Let the workers make a careful note of this "liberal" morality. It presumes to boast of democracy, to condemn "privileges", while at the same time justifying residence qualification, two-stage elections, and the monarchy. . . . The monarchy, evidently, is not a "privilege", or perhaps it is a morally unobjectionable and politically non-dangerous privilege!
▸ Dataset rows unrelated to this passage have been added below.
-- ==== Sys2Proof/Machine/ChannelVoice.lean ====
section
/-! DEFINITION. The meanings of the channel-voice status bytes, each `OPEN(c, b)` with its kind (40_decoder.md R113..R120). -/

namespace Sys2Proof.Machine

/-- `NOTE_OFF`, status 0x80..0x8F (R114): opens a message of 3 bytes. -/
def execNoteOff (c : Chan) (n : Nibble) (s : State) : Host.Outcome State Fault Refusal :=
  .next (openEvent c .noteOff (statusByte 0x8#4 n) s)

/-- `NOTE_ON`, status 0x90..0x9F (R115): opens a message of 3 bytes. -/
def execNoteOn (c : Chan) (n : Nibble) (s : State) : Host.Outcome State Fault Refusal :=
  .next (openEvent c .noteOn (statusByte 0x9#4 n) s)

/-- `POLY_AT`, status 0xA0..0xAF (R116): opens a message of 3 bytes. -/
def execPolyAt (c : Chan) (n : Nibble) (s : State) : Host.Outcome State Fault Refusal :=
  .next (openEvent c .polyAt (statusByte 0xA#4 n) s)

/-- `CC`, status 0xB0..0xBF (R117): opens a message of 3 bytes. -/
def execCc (c : Chan) (n : Nibble) (s : State) : Host.Outcome State Fault Refusal :=
  .next (openEvent c .cc (statusByte 0xB#4 n) s)

/-- `PC`, status 0xC0..0xCF (R118): opens a message of 2 bytes. -/
def execPc (c : Chan) (n : Nibble) (s : State) : Host.Outcome State Fault Refusal :=
  .next (openEvent c .pc (statusByte 0xC#4 n) s)

/-- `CHAN_AT`, status 0xD0..0xDF (R119): opens a message of 2 bytes. -/
def execChanAt (c : Chan) (n : Nibble) (s : State) : Host.Outcome State Fault Refusal :=
  .next (openEvent c .chanAt (statusByte 0xD#4 n) s)

/-- `PITCH_WHEEL`, status 0xE0..0xEF (R120): opens a message of 3 bytes. -/
def execPitchWheel (c : Chan) (n : Nibble) (s : State) : Host.Outcome State Fault Refusal :=
  .next (openEvent c .pitchWheel (statusByte 0xE#4 n) s)

end Sys2Proof.Machine
end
Our society leaders of the "liberation" movement have started off well! Even in their most ambitious projects, which do not in the least commit their party as a whole, they devise advance apologies for reaction, defending the privileges of the bourgeoisie with sophistic attempts to prove that privileges are not privileges. Even in their publishing activities that least depend on material calculations and are least affected by immediate. political aims, they contrive to prostitute the idea of democracy and slander the most consistent of all bourgeois democrats -- the Jacobins of the Great French Revolution. And what are we to expect further? What are the practical politicians of the liberal bourgeoisie, responsible to their party, going to say, if the most idealistic of the liberals are already now preparing the theoretical ground for betrayal? If the boldest ambitions of the extreme Left Wing of the Osvobozhdeniye camp do not go beyond a monarchy with a bicameral parliament, if that is the only price the ideologues of liberalism demand, then on what terms will liberalism's businessmen strike a bargain ?
The political sophisms of liberalism offer the revolutionary proletariat slight, yet valuable, documentation as to the real class nature of even the most advanced elements of the bourgeoisie.